Saved data entries
· · · · · · ·

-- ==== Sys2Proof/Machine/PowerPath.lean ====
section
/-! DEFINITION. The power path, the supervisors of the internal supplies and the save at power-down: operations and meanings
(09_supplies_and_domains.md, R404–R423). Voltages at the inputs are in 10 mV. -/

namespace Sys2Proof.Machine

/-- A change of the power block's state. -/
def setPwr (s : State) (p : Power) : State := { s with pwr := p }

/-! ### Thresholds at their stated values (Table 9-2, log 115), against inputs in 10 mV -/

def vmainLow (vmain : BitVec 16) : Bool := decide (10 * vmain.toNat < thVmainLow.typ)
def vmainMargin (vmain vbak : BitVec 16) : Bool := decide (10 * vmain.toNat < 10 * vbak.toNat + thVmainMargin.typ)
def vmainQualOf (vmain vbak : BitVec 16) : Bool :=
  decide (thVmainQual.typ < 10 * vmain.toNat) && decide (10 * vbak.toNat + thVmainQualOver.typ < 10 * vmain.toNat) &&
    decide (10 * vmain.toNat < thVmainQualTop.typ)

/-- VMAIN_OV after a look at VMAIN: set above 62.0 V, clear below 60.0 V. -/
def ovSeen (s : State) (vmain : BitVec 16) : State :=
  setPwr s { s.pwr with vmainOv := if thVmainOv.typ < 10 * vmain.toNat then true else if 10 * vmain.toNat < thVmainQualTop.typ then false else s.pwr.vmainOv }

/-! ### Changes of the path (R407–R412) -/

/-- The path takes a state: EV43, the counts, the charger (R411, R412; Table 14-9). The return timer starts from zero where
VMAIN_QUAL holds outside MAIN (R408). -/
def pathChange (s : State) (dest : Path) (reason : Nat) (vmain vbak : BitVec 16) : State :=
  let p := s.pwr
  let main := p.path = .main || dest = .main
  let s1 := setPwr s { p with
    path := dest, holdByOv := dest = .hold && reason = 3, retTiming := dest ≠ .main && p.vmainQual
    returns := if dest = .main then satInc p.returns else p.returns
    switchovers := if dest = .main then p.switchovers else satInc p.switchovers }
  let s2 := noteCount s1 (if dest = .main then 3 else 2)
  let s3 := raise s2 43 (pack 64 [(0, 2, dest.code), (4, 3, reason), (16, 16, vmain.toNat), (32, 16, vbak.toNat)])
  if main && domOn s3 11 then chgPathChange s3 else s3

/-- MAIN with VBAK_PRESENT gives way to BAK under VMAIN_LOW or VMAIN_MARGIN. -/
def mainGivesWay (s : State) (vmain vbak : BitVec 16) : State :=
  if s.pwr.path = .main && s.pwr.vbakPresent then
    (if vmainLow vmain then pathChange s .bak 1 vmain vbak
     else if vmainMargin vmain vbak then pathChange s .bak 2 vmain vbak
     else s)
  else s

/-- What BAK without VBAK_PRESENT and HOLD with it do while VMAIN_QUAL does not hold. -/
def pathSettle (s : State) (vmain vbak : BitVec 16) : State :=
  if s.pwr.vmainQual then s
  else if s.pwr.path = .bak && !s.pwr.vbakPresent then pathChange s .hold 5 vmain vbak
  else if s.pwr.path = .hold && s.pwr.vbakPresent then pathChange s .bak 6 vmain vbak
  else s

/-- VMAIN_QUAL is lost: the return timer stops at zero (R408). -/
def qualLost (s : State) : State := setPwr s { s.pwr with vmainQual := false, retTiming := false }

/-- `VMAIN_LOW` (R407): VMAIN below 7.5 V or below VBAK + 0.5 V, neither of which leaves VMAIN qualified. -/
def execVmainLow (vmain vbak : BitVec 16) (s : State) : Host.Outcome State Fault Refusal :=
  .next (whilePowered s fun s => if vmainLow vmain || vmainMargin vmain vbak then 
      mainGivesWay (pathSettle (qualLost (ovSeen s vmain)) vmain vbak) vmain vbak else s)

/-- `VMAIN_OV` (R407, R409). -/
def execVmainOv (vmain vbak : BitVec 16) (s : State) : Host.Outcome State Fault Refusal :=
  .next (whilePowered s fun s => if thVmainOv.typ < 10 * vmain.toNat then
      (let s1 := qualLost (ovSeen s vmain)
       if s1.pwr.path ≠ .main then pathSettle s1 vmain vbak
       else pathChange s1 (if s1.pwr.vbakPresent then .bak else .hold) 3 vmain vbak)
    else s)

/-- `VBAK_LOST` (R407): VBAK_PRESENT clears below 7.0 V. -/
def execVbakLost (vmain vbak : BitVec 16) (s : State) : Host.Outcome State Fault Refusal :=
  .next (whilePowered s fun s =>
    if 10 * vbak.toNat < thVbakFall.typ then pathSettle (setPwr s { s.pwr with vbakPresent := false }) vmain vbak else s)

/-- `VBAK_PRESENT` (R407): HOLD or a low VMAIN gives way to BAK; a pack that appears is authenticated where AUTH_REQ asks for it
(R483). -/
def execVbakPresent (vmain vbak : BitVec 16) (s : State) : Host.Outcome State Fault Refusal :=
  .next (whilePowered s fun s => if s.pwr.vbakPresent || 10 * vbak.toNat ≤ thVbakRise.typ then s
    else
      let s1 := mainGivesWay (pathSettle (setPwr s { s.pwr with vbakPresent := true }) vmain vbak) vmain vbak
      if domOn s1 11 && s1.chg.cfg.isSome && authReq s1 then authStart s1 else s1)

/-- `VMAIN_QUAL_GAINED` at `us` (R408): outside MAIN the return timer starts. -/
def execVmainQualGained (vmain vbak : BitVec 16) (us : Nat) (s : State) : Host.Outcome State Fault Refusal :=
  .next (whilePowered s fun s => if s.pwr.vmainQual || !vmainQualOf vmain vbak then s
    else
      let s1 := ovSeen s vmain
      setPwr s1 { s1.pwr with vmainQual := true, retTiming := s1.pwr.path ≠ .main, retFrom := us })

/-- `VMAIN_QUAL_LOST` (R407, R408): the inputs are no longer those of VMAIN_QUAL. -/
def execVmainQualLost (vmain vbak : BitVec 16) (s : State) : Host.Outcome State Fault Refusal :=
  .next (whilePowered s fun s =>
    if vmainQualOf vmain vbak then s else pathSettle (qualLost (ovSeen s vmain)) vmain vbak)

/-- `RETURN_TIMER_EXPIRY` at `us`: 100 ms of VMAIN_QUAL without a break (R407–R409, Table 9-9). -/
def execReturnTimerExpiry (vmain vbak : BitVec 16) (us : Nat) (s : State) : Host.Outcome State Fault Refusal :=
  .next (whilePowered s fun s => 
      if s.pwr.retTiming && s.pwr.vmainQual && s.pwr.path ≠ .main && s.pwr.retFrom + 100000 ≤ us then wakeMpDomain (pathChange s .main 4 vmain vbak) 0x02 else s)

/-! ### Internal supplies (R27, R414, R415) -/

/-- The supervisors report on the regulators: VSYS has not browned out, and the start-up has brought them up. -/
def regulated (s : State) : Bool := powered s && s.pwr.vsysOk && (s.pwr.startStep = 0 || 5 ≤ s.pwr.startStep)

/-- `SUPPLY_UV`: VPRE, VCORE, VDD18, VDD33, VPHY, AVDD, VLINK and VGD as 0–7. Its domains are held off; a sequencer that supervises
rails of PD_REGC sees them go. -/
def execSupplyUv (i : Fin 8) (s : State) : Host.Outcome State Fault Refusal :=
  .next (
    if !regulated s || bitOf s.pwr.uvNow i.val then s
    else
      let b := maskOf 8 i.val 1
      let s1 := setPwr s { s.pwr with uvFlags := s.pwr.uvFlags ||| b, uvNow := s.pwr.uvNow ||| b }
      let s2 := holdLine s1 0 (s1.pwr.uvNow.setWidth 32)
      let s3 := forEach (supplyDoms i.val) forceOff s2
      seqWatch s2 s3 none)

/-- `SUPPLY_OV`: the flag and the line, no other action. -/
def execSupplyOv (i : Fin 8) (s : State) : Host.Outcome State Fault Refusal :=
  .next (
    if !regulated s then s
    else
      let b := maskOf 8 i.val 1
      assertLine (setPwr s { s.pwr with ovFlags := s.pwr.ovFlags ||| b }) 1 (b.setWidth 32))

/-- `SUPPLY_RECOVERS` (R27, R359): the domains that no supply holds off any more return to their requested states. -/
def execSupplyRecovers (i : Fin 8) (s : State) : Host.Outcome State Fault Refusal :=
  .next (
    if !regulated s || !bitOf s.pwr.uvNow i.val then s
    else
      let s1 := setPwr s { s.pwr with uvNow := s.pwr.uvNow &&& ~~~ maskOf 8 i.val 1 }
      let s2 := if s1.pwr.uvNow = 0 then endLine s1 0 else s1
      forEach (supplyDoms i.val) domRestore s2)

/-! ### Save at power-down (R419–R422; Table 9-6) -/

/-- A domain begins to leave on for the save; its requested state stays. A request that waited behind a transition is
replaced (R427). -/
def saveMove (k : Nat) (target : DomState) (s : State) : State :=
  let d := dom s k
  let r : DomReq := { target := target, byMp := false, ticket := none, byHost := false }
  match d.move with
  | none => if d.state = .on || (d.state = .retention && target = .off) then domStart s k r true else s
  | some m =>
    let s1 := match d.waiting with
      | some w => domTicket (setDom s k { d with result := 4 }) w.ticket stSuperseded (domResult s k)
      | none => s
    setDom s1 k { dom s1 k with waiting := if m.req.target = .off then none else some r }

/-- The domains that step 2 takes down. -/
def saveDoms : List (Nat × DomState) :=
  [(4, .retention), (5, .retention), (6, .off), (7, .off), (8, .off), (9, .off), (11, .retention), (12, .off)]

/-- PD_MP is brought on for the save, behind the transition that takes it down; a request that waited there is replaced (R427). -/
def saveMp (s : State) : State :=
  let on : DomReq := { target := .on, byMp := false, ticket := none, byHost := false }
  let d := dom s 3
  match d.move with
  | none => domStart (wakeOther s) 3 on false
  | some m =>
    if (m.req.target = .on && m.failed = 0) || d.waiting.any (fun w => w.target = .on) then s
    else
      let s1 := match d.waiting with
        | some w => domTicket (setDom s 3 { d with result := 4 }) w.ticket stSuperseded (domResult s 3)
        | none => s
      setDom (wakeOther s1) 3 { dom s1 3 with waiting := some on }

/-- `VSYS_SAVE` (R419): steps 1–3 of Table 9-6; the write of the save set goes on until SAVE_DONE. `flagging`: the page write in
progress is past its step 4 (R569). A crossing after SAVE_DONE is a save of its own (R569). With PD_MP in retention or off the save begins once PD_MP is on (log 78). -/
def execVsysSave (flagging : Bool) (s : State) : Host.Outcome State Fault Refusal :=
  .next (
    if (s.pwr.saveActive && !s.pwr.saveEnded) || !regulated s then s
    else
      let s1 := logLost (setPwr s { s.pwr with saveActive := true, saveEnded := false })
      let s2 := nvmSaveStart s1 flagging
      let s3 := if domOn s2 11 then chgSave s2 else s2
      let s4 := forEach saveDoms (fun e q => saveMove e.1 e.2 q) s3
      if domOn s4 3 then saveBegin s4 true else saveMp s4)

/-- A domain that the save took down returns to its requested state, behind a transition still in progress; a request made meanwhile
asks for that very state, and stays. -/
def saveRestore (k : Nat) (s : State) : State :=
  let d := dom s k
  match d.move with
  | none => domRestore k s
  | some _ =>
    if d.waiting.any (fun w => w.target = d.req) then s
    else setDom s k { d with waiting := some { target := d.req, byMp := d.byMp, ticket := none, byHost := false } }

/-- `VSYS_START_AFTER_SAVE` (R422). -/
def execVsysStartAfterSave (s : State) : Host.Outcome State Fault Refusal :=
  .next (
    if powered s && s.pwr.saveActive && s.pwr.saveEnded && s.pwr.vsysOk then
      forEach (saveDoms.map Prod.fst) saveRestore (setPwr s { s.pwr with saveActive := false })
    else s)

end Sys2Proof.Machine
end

· · · · · · ·

--- WHAT TO PRODUCE ---
In the entries above, restate word for word the lines between the one holding "let r : DomReq" and the one holding "takes down. -/", inclusive, and nothing besides.

--- SOLUTION TO THIS EXERCISE ---
  let r : DomReq := { target := target, byMp := false, ticket := none, byHost := false }
  match d.move with
  | none => if d.state = .on || (d.state = .retention && target = .off) then domStart s k r true else s
  | some m =>
    let s1 := match d.waiting with
      | some w => domTicket (setDom s k { d with result := 4 }) w.ticket stSuperseded (domResult s k)
      | none => s
    setDom s1 k { dom s1 k with waiting := if m.req.target = .off then none else some r }

/-- The domains that step 2 takes down. -/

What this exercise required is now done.